Tactic can be either a string like ‘fsdp(axis=”X”)’ or a callable.
- Parameters:
mesh – jax.sharding.Mesh defining device mesh axes.
- Returns:
A PyTree with same structure as state, but leaves are nnx.sharding.NamedSharding.
- utils.sharding_utils.create_device_mesh(config_mesh: list[tuple[str, int]], *, allow_split_physical_axes: bool = False)[source]#
Returns a JAX device mesh.
- Parameters:
config_mesh – A list of tuples of (axis_name, axis_size). It is advised to
intensity. (sort the axis in increasing order of network communication)
allow_split_physical_axes – Whether to allow splitting physical axes.
- utils.sharding_utils.extract_subtree_sharding(full_sharding, subtree, prefix_to_remove: str = 'model')[source]#
Extracts the sharding of a subtree from a fully-sharded tree.
Note: this function assumes substree to be a strict subset of full_sharding.
Args: - full_sharding: The fully-sharded tree. - subtree: The subtree whose sharding is to be extracted. - prefix_to_remove: The prefix to remove from the subtree’s name to match with the full sharding.
Returns: - The sharding of the subtree.
- utils.sharding_utils.make_fsarray_from_local_slice(local_slice: Array, global_devices: list)[source]#
Create a fully-sharded global device array from local host arrays.
- Parameters:
local_slice – Something convertible to a numpy array (eg also TF tensors)
array. (that is this host's slice of the global)
global_devices – The list of global devices. Needed for consistent ordering.
- Returns:
The global on-device array which consists of all local slices stacked together in the order consistent with the devices.
- utils.sharding_utils.get_local_slice_from_fsarray(global_array: Array)[source]#
Return numpy array for the host-local slice of fully-sharded array.
- Parameters:
global_array – JAX array, globally sharded on devices across hosts (potentially undressable).
- Returns:
NumPy array that holds the part of global_array that is held by the devices on the host that calls this function.
- utils.sharding_utils.update_model_sharding(graphdef: GraphDef, loaded_state: State, loaded_rng_state: RngKey, ema: EMA, loaded_ema_state: State, mesh: Mesh, sharding_strategy: list[tuple[str, str]])[source]#
Updates the model sharding for optimizer and EMA state.
- Parameters:
graphdef – The graph definition of the optimizer.
loaded_state – The loaded state of the optimizer.

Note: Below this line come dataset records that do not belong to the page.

theorem pred_setPred_ne (t : Thread) {i j : Nat} (v : Bool) (h : i ≠ j) : (t.setPred i v).pred j = t.pred j := by
  unfold Thread.setPred Thread.pred
  have hb := bit_shift i j h
  split
  · rfl
  · by_cases hj : j < 7
    · cases v <;> simp only [Bool.false_eq_true, if_false, if_true, BitVec.getLsbD_or, BitVec.getLsbD_and,
        BitVec.getLsbD_not, hb] <;> simp [hj]
    · have h1 : ∀ x : BitVec 7, x.getLsbD j = false := fun x => BitVec.getLsbD_of_ge _ _ (by omega)
      simp only [h1]

theorem pred_setPred_same (t : Thread) (i : Nat) (v : Bool) (h : i < 7) : (t.setPred i v).pred i = v := by
  unfold Thread.setPred Thread.pred
  have h7 : (i == 7) = false := by simp; omega
  cases v <;> simp [h7, h]

theorem pred_seven (t : Thread) : t.pred 7 = true := rfl

@[simp] theorem threadRest_setVreg (t : Thread) (i : Nat) (x : W32) : threadRest (t.setVreg i x) = threadRest t := rfl
@[simp] theorem threadRest_setNreg (t : Thread) (i : Nat) (x : W32) : threadRest (t.setNreg i x) = threadRest t := rfl
@[simp] theorem threadRest_setPred (t : Thread) (i : Nat) (v : Bool) : threadRest (t.setPred i v) = threadRest t := by
  unfold Thread.setPred; split <;> rfl
@[simp] theorem srs_setPred (t : Thread) (i : Nat) (v : Bool) : (t.setPred i v).srs = t.srs := by
  unfold Thread.setPred; split <;> rfl
@[simp] theorem vreg_setPred (t : Thread) (i j : Nat) (v : Bool) : (t.setPred i v).vreg j = t.vreg j := by
  unfold Thread.setPred; split <;> rfl
@[simp] theorem nreg_setPred (t : Thread) (i j : Nat) (v : Bool) : (t.setPred i v).nreg j = t.nreg j := by
  unfold Thread.setPred; split <;> rfl
@[simp] theorem bad_setPred (t : Thread) (i : Nat) (v : Bool) : (t.setPred i v).bad = t.bad := by
  unfold Thread.setPred; split <;> rfl
@[simp] theorem vreg_setNreg (t : Thread) (i j : Nat) (x : W32) : (t.setNreg i x).vreg j = t.vreg j := rfl
@[simp] theorem nreg_setVreg (t : Thread) (i j : Nat) (x : W32) : (t.setVreg i x).nreg j = t.nreg j := rfl
@[simp] theorem pred_setNreg (t : Thread) (i j : Nat) (x : W32) : (t.setNreg i x).pred j = t.pred j := rfl
@[simp] theorem pred_setVreg (t : Thread) (i j : Nat) (x : W32) : (t.setVreg i x).pred j = t.pred j := rfl
@[simp] theorem srs_setVreg (t : Thread) (i : Nat) (x : W32) : (t.setVreg i x).srs = t.srs := rfl
@[simp] theorem srs_setNreg (t : Thread) (i : Nat) (x : W32) : (t.setNreg i x).srs = t.srs := rfl

/-! ### Results -/

theorem groupRest_writeLoc (g : Group) (w : RegLoc × W32) : groupRest (g.writeLoc w) = groupRest g := by
  unfold Group.writeLoc; split <;> simp

theorem frags_writeLoc (g : Group) (w : RegLoc × W32) : (g.writeLoc w).frags = g.frags := by
  unfold Group.writeLoc; split <;> rfl

theorem ovf_writeLoc (g : Group) (w : RegLoc × W32) : (g.writeLoc w).ovf = g.ovf ∧ (g.writeLoc w).ovfn = g.ovfn := by
  unfold Group.writeLoc; split <;> exact ⟨rfl, rfl⟩

/-- Writing through a lane touches that lane alone. -/
theorem lane_setLane (g : Group) (l k : Nat) (t : Thread) :
    (g.setLane l t).lane k = if k = l ∧ l < g.lanes.length then t else g.lane k := by
  by_cases hl : l < g.lanes.length
  · by_cases hk : k = l
    · subst hk; simp [hl]
    · simp [hk, lane_setLane_ne g t (Ne.symm hk)]
  · rw [setLane_beyond g l t (by omega)]; simp [hl]

theorem threadRest_writeLoc (g : Group) (w : RegLoc × W32) (l : Nat) :
    threadRest ((g.writeLoc w).lane l) = threadRest (g.lane l) ∧ ((g.writeLoc w).lane l).srs = (g.lane l).srs := by
  unfold Group.writeLoc
  split <;> simp only [lane_setLane, lane_setSreg] <;> (try split) <;> simp_all

theorem readLoc_writeLoc_ne (g : Group) (w : RegLoc × W32) (r : RegLoc) (h : r ≠ w.1) :
    readLoc (g.writeLoc w) r = readLoc g r := by
  obtain ⟨p, x⟩ := w
  cases p <;> cases r <;> simp only [Group.writeLoc, readLoc, lane_setSreg, sreg_setLane] at h ⊢
  all_goals first
    | (simp only [lane_setLane]; split
       · rename_i hk
         obtain ⟨rfl, -⟩ := hk
         first
           | rfl
           | (rw [nreg_setNreg_ne]; intro e; exact h (by rw [e]))
           | (rw [vreg_setVreg_ne]; intro e; exact h (by rw [e]))
           | (rw [pred_setPred_ne]; intro e; exact h (by rw [e]))
           | simp
       · rfl)
    | (rw [sreg_setSreg_ne]; intro e; exact h (by rw [e]))
    | rfl
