/-! ### `State.setMember`: a member table -/

@[simp] theorem setMember_clock (s : State) (d v x : Nat) (m : Member) : (s.setMember d v x m).clock = s.clock := rfl
@[simp] theorem setMember_agenda (s : State) (d v x : Nat) (m : Member) : (s.setMember d v x m).agenda = s.agenda := rfl
@[simp] theorem setMember_cur (s : State) (d v x : Nat) (m : Member) : (s.setMember d v x m).cur = s.cur := rfl
@[simp] theorem setMember_freeCtr (s : State) (d v x : Nat) (m : Member) : (s.setMember d v x m).freeCtr = s.freeCtr := rfl
@[simp] theorem setMember_serial (s : State) (d v x : Nat) (m : Member) : (s.setMember d v x m).serial = s.serial := rfl
@[simp] theorem setMember_mem (s : State) (d v x : Nat) (m : Member) : (s.setMember d v x m).mem = s.mem := rfl
@[simp] theorem setMember_areas (s : State) (d v x : Nat) (m : Member) : (s.setMember d v x m).areas = s.areas := rfl
@[simp] theorem setMember_memBad (s : State) (d v x : Nat) (m : Member) : (s.setMember d v x m).memBad = s.memBad := rfl
@[simp] theorem setMember_mscBad (s : State) (d v x : Nat) (m : Member) : (s.setMember d v x m).mscBad = s.mscBad := rfl
@[simp] theorem setMember_msc (s : State) (d v x : Nat) (m : Member) : (s.setMember d v x m).msc = s.msc := rfl
@[simp] theorem setMember_l2 (s : State) (d v x : Nat) (m : Member) : (s.setMember d v x m).l2 = s.l2 := rfl
@[simp] theorem setMember_cores (s : State) (d v x : Nat) (m : Member) : (s.setMember d v x m).cores = s.cores := rfl
@[simp] theorem setMember_clusterTlb (s : State) (d v x : Nat) (m : Member) : (s.setMember d v x m).clusterTlb = s.clusterTlb := rfl
@[simp] theorem setMember_tenders (s : State) (d v x : Nat) (m : Member) : (s.setMember d v x m).tenders = s.tenders := rfl
@[simp] theorem setMember_pairs (s : State) (d v x : Nat) (m : Member) : (s.setMember d v x m).pairs = s.pairs := rfl
@[simp] theorem setMember_kqueues (s : State) (d v x : Nat) (m : Member) : (s.setMember d v x m).kqueues = s.kqueues := rfl
@[simp] theorem setMember_ejected (s : State) (d v x : Nat) (m : Member) : (s.setMember d v x m).ejected = s.ejected := rfl
@[simp] theorem setMember_supers (s : State) (d v x : Nat) (m : Member) : (s.setMember d v x m).supers = s.supers := rfl
@[simp] theorem setMember_fes (s : State) (d v x : Nat) (m : Member) : (s.setMember d v x m).fes = s.fes := rfl
@[simp] theorem setMember_parts (s : State) (d v x : Nat) (m : Member) : (s.setMember d v x m).parts = s.parts := rfl
@[simp] theorem setMember_vds (s : State) (d v x : Nat) (m : Member) : (s.setMember d v x m).vds = s.vds := rfl
@[simp] theorem setMember_dies (s : State) (d v x : Nat) (m : Member) : (s.setMember d v x m).dies = s.dies := rfl
@[simp] theorem setMember_walks (s : State) (d v x : Nat) (m : Member) : (s.setMember d v x m).walks = s.walks := rfl
@[simp] theorem setMember_pageReqs (s : State) (d v x : Nat) (m : Member) : (s.setMember d v x m).pageReqs = s.pageReqs := rfl
@[simp] theorem setMember_wanted (s : State) (d v x : Nat) (m : Member) : (s.setMember d v x m).wanted = s.wanted := rfl
@[simp] theorem setMember_pages (s : State) (d v x : Nat) (m : Member) : (s.setMember d v x m).pages = s.pages := rfl
@[simp] theorem setMember_commands (s : State) (d v x : Nat) (m : Member) : (s.setMember d v x m).commands = s.commands := rfl
@[simp] theorem setMember_code (s : State) (d v x : Nat) (m : Member) : (s.setMember d v x m).code = s.code := rfl
@[simp] theorem setMember_fabric (s : State) (d v x : Nat) (m : Member) : (s.setMember d v x m).fabric = s.fabric := rfl
@[simp] theorem setMember_outbox (s : State) (d v x : Nat) (m : Member) : (s.setMember d v x m).outbox = s.outbox := rfl
@[simp] theorem setMember_answers (s : State) (d v x : Nat) (m : Member) : (s.setMember d v x m).answers = s.answers := rfl
@[simp] theorem setMember_genable (s : State) (d v x : Nat) (m : Member) : (s.setMember d v x m).genable = s.genable := rfl
@[simp] theorem setMember_boot (s : State) (d v x : Nat) (m : Member) : (s.setMember d v x m).boot = s.boot := rfl
@[simp] theorem setMember_respep (s : State) (d v x : Nat) (m : Member) : (s.setMember d v x m).respep = s.respep := rfl
@[simp] theorem setMember_bootFrom (s : State) (d v x : Nat) (m : Member) : (s.setMember d v x m).bootFrom = s.bootFrom := rfl
@[simp] theorem setMember_attest (s : State) (d v x : Nat) (m : Member) : (s.setMember d v x m).attest = s.attest := rfl
@[simp] theorem setMember_record (s : State) (d v x : Nat) (m : Member) : (s.setMember d v x m).record = s.record := rfl
@[simp] theorem setMember_alarm (s : State) (d v x : Nat) (m : Member) : (s.setMember d v x m).alarm = s.alarm := rfl
@[simp] theorem setMember_alarmSrc (s : State) (d v x : Nat) (m : Member) : (s.setMember d v x m).alarmSrc = s.alarmSrc := rfl
@[simp] theorem setMember_haltedAt (s : State) (d v x : Nat) (m : Member) : (s.setMember d v x m).haltedAt = s.haltedAt := rfl
@[simp] theorem setMember_haltArm (s : State) (d v x : Nat) (m : Member) : (s.setMember d v x m).haltArm = s.haltArm := rfl
@[simp] theorem setMember_eraseArm (s : State) (d v x : Nat) (m : Member) : (s.setMember d v x m).eraseArm = s.eraseArm := rfl
@[simp] theorem setMember_keysErased (s : State) (d v x : Nat) (m : Member) : (s.setMember d v x m).keysErased = s.keysErased := rfl
@[simp] theorem setMember_selfTest (s : State) (d v x : Nat) (m : Member) : (s.setMember d v x m).selfTest = s.selfTest := rfl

loaded_rng_state – The loaded rng state of the optimizer.
ema – The EMA object.
loaded_ema_state – The loaded state of the EMA.
mesh – The mesh.
sharding_strategy – The sharding strategy.
- Returns:
The graph definition of the optimizer. state: The resharded state of the optimizer. ema_graphdef: The graph definition of the EMA. ema_state: The resharded state of the EMA. state_sharding: The sharding of the optimizer. ema_state_sharding: The sharding of the EMA.
- Return type:
graphdef
Visualization#
File containing utilities for generating visualization.
- utils.visualize.visualize(config: ConfigDict, net: Module, ema_net: Module, encoder: Module, sampler: Samplers, step: int, g_net: Module | None = None, guidance_scale: float | None = None, mesh: Mesh | None = None)[source]#
Generate and log samples from the model.
- Parameters:
config (-) – configuration for the training.
net (-) – nnx.Module, the network for training.
ema_net (-) – nnx.Module, the ema network.
encoder (-) – nnx.Module, the encoder for training.
n (-) – jnp.ndarray, the initial noise.
c (-) – jnp.ndarray, the initial condition.
guidance_scale (-) – float, the guidance weight for the guidance network.
sampler (-) – samplers.Samplers, the sampler for the network.
- utils.visualize.visualize_reconstruction(config: ConfigDict, encoder: Module, x: Array, mesh: Mesh | None = None)[source]#
Reconstruct and log samples from the encoder.
- Parameters:
config (-) – the configuration for the training.
encoder (-) – the encoder for the network.
x (-) – the original samples.
mesh (-) – the mesh for the distributed sampling.